**WHAT THIS TASK INVOLVES:** Copy all of the data that follows without altering a word.

[[ SOURCE MATERIAL, beginning ]]

-- ==== Sys2Proof/Machine/Sequencer.lean ====
section
/-! DEFINITION. The refresh program (43_sequencer.md R551 to R566, R577) and its execution (R556, R567 to R574). -/

namespace Sys2Proof.Machine

/-! ### The steps of the protocol -/

/-- Step 1, power-on: no micro-op (R552). -/
def stepPowerOn : List MicroOp := []

/-- Step 2, idle setup (R553). -/
def stepIdleSetup : List MicroOp := idle ++ [.w .rst .high]

/-- Step 3, bus mode: no micro-op (R554). -/
def stepBusMode : List MicroOp := []

/-- Step 4, panel reset: the hardware pulse, then SW_RESET (R555, 42_panel_commands.md R502). -/
def stepPanelReset : List MicroOp :=
  [.w .rst .low, .d Config.target.tRstLow, .w .rst .high, .d Config.target.tRstHigh] ++ send Config.target.opSwReset []

/-- Steps 4b and 5b, ready barrier (R557, R577). -/
def shortBarrier : List MicroOp := [.b Config.target.tPollShort]

/-- Step 5, DRV_OUT_CTRL (R558). -/
def stepDriverOutput : List MicroOp := send Config.target.opDrvOutCtrl Config.target.drvOut

/-- Step 6, DATA_ENTRY (R559). -/
def stepDataEntry : List MicroOp := send Config.target.opDataEntry Config.target.dataEntry

/-- Step 7, RAM_X_WIN and RAM_Y_WIN (R560). -/
def stepRamWindow : List MicroOp :=
  send Config.target.opRamXWin Config.target.ramXWin ++ send Config.target.opRamYWin Config.target.ramYWin

/-- Step 8, UPD_SEQ with LUT_LOAD_MODE, MASTER_ACT (R561). -/
def stepUpdateSetup : List MicroOp :=
  send Config.target.opUpdSeq [Config.target.lutLoadMode] ++ send Config.target.opMasterAct []

/-- Steps 9 and 12, ready barrier (R562, R565). -/
def longBarrier : List MicroOp := [.b Config.target.tPollLong]

/-- Step 10, frame transfer: for each plane the pointers, then the frame (R563). -/
def stepFrameTransfer (rows : List Byte) : List MicroOp :=
  Config.target.planes.flatMap fun plane =>
    send Config.target.opRamXPtr Config.target.ramXPtr ++ send Config.target.opRamYPtr Config.target.ramYPtr ++
      streamFrame (Config.target.planeOpcode plane) rows

/-- Step 11, UPD_SEQ with FULL_REFRESH_MODE, MASTER_ACT (R564). -/
def stepUpdateTrigger : List MicroOp :=
  send Config.target.opUpdSeq [Config.target.fullRefreshMode] ++ send Config.target.opMasterAct []

/-- Step 13, DEEP_SLEEP (R566). -/
def stepSleep : List MicroOp := send Config.target.opDeepSleep Config.target.deepSleepMode

/-- The fifteen entries of the protocol in order (R551). -/
def protocolSteps (rows : List Byte) : List (List MicroOp) :=
  [stepPowerOn, stepIdleSetup, stepBusMode, stepPanelReset, shortBarrier, stepDriverOutput, shortBarrier,
   stepDataEntry, stepRamWindow, stepUpdateSetup, longBarrier, stepFrameTransfer rows, stepUpdateTrigger,
   longBarrier, stepSleep]

/-- `P(CFG, FB)` (R551). -/
def program (c : Cfg) (m : Memory) : List MicroOp := (protocolSteps (streamRows c m)).flatten

/-! ### Execution -/

/-- The end of a refresh, by its last micro-op (R568) or by a timeout (R569): REFRESH gets its response. -/
def endRefresh (st : Status) (s : State) : State :=
  { respond opRefresh st 0 s with life := .ready, upc := 0, prog := [], elapsed := 0 }

/-- A barrier that read LOW passes (R556). -/
def barrierPass (s : State) : State := advanceUpc { s with elapsed := 0 }

/-- A barrier that read HIGH waits and stays (R556). -/
def barrierPoll (iv : Nat) (s : State) : State :=
  let t := delay iv s
  { t with elapsed := t.elapsed + iv }

/-- A barrier that read HIGH has waited long enough (R556, R569). -/
def timedOut (s : State) : Bool :=
  match s.cfg.busyTimeout with
  | none => false
  | some t => decide (t ≤ s.elapsed)

/-- The ready barrier `B(iv)` (R556). -/
def barrier (iv : Nat) (s : State) : Result :=
  if s.dir.busy ≠ .input then .fault .busyNotInput
  else match nextBusy s with
    | .low => .next (barrierPass (busyRead s))
    | .high =>
      if timedOut s then .next (endRefresh .panelUnresponsive (busyRead s))
      else .next (barrierPoll iv (busyRead s))

/-- One micro-op (R567, R556). -/
def microStep (m : MicroOp) (s : State) : Result :=
  match m with
  | .w p l => andThen (pinWrite p l s) fun t => .next (advanceUpc t)
  | .d ms => .next (advanceUpc (delay ms s))
  | .b iv => barrier iv s

/-- One sequencer step (R574): the micro-op at UPC, or the end of the refresh when UPC = |PROG| (R568). -/
def sequencerStep (s : State) : Result :=
  match s.prog[s.upc]? with
  | some m => microStep m s
  | none => if s.upc = s.prog.length then .next (endRefresh .ok s) else .fault .upcOutOfProgram

/-- The micro-ops of a list, one after the other. -/
def emit (ms : List MicroOp) (s : State) : Result :=
  match ms with
  | [] => .next s
  | m :: rest => andThen (microStep m s) (emit rest)

/-- A wire command: the micro-ops of its frame, which only the sequencer executes (30_encoding.md R306, R314; log
entry 8). -/
def transact (frame : List MicroOp) (s : State) : Result :=
  if s.life = .refreshing then emit frame s else .fault .wireOutsideRefresh

end Sys2Proof.Machine
end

[[ SOURCE MATERIAL, end ]]

**TASK SOLUTION:**
-- ==== Sys2Proof/Machine/Sequencer.lean ====
section
/-! DEFINITION. The refresh program (43_sequencer.md R551 to R566, R577) and its execution (R556, R567 to R574). -/

namespace Sys2Proof.Machine

/-! ### The steps of the protocol -/

/-- Step 1, power-on: no micro-op (R552). -/
def stepPowerOn : List MicroOp := []

/-- Step 2, idle setup (R553). -/
def stepIdleSetup : List MicroOp := idle ++ [.w .rst .high]

/-- Step 3, bus mode: no micro-op (R554). -/
def stepBusMode : List MicroOp := []

/-- Step 4, panel reset: the hardware pulse, then SW_RESET (R555, 42_panel_commands.md R502). -/
def stepPanelReset : List MicroOp :=
  [.w .rst .low, .d Config.target.tRstLow, .w .rst .high, .d Config.target.tRstHigh] ++ send Config.target.opSwReset []

/-- Steps 4b and 5b, ready barrier (R557, R577). -/
def shortBarrier : List MicroOp := [.b Config.target.tPollShort]

/-- Step 5, DRV_OUT_CTRL (R558). -/
def stepDriverOutput : List MicroOp := send Config.target.opDrvOutCtrl Config.target.drvOut

/-- Step 6, DATA_ENTRY (R559). -/
def stepDataEntry : List MicroOp := send Config.target.opDataEntry Config.target.dataEntry

/-- Step 7, RAM_X_WIN and RAM_Y_WIN (R560). -/
def stepRamWindow : List MicroOp :=
  send Config.target.opRamXWin Config.target.ramXWin ++ send Config.target.opRamYWin Config.target.ramYWin

/-- Step 8, UPD_SEQ with LUT_LOAD_MODE, MASTER_ACT (R561). -/
def stepUpdateSetup : List MicroOp :=
  send Config.target.opUpdSeq [Config.target.lutLoadMode] ++ send Config.target.opMasterAct []

/-- Steps 9 and 12, ready barrier (R562, R565). -/
def longBarrier : List MicroOp := [.b Config.target.tPollLong]

/-- Step 10, frame transfer: for each plane the pointers, then the frame (R563). -/
def stepFrameTransfer (rows : List Byte) : List MicroOp :=
  Config.target.planes.flatMap fun plane =>
    send Config.target.opRamXPtr Config.target.ramXPtr ++ send Config.target.opRamYPtr Config.target.ramYPtr ++
      streamFrame (Config.target.planeOpcode plane) rows

/-- Step 11, UPD_SEQ with FULL_REFRESH_MODE, MASTER_ACT (R564). -/
def stepUpdateTrigger : List MicroOp :=
  send Config.target.opUpdSeq [Config.target.fullRefreshMode] ++ send Config.target.opMasterAct []

/-- Step 13, DEEP_SLEEP (R566). -/
def stepSleep : List MicroOp := send Config.target.opDeepSleep Config.target.deepSleepMode

/-- The fifteen entries of the protocol in order (R551). -/
def protocolSteps (rows : List Byte) : List (List MicroOp) :=
  [stepPowerOn, stepIdleSetup, stepBusMode, stepPanelReset, shortBarrier, stepDriverOutput, shortBarrier,
   stepDataEntry, stepRamWindow, stepUpdateSetup, longBarrier, stepFrameTransfer rows, stepUpdateTrigger,
   longBarrier, stepSleep]

/-- `P(CFG, FB)` (R551). -/
def program (c : Cfg) (m : Memory) : List MicroOp := (protocolSteps (streamRows c m)).flatten

/-! ### Execution -/

/-- The end of a refresh, by its last micro-op (R568) or by a timeout (R569): REFRESH gets its response. -/
def endRefresh (st : Status) (s : State) : State :=
  { respond opRefresh st 0 s with life := .ready, upc := 0, prog := [], elapsed := 0 }

/-- A barrier that read LOW passes (R556). -/
def barrierPass (s : State) : State := advanceUpc { s with elapsed := 0 }

/-- A barrier that read HIGH waits and stays (R556). -/
def barrierPoll (iv : Nat) (s : State) : State :=
  let t := delay iv s
  { t with elapsed := t.elapsed + iv }

/-- A barrier that read HIGH has waited long enough (R556, R569). -/
def timedOut (s : State) : Bool :=
  match s.cfg.busyTimeout with
  | none => false
  | some t => decide (t ≤ s.elapsed)

/-- The ready barrier `B(iv)` (R556). -/
def barrier (iv : Nat) (s : State) : Result :=
  if s.dir.busy ≠ .input then .fault .busyNotInput
  else match nextBusy s with
    | .low => .next (barrierPass (busyRead s))
    | .high =>
      if timedOut s then .next (endRefresh .panelUnresponsive (busyRead s))
      else .next (barrierPoll iv (busyRead s))

/-- One micro-op (R567, R556). -/
def microStep (m : MicroOp) (s : State) : Result :=
  match m with
  | .w p l => andThen (pinWrite p l s) fun t => .next (advanceUpc t)
  | .d ms => .next (advanceUpc (delay ms s))
  | .b iv => barrier iv s

/-- One sequencer step (R574): the micro-op at UPC, or the end of the refresh when UPC = |PROG| (R568). -/
def sequencerStep (s : State) : Result :=
  match s.prog[s.upc]? with
  | some m => microStep m s
  | none => if s.upc = s.prog.length then .next (endRefresh .ok s) else .fault .upcOutOfProgram

/-- The micro-ops of a list, one after the other. -/
def emit (ms : List MicroOp) (s : State) : Result :=
  match ms with
  | [] => .next s
  | m :: rest => andThen (microStep m s) (emit rest)

/-- A wire command: the micro-ops of its frame, which only the sequencer executes (30_encoding.md R306, R314; log
entry 8). -/
def transact (frame : List MicroOp) (s : State) : Result :=
  if s.life = .refreshing then emit frame s else .fault .wireOutsideRefresh

end Sys2Proof.Machine
end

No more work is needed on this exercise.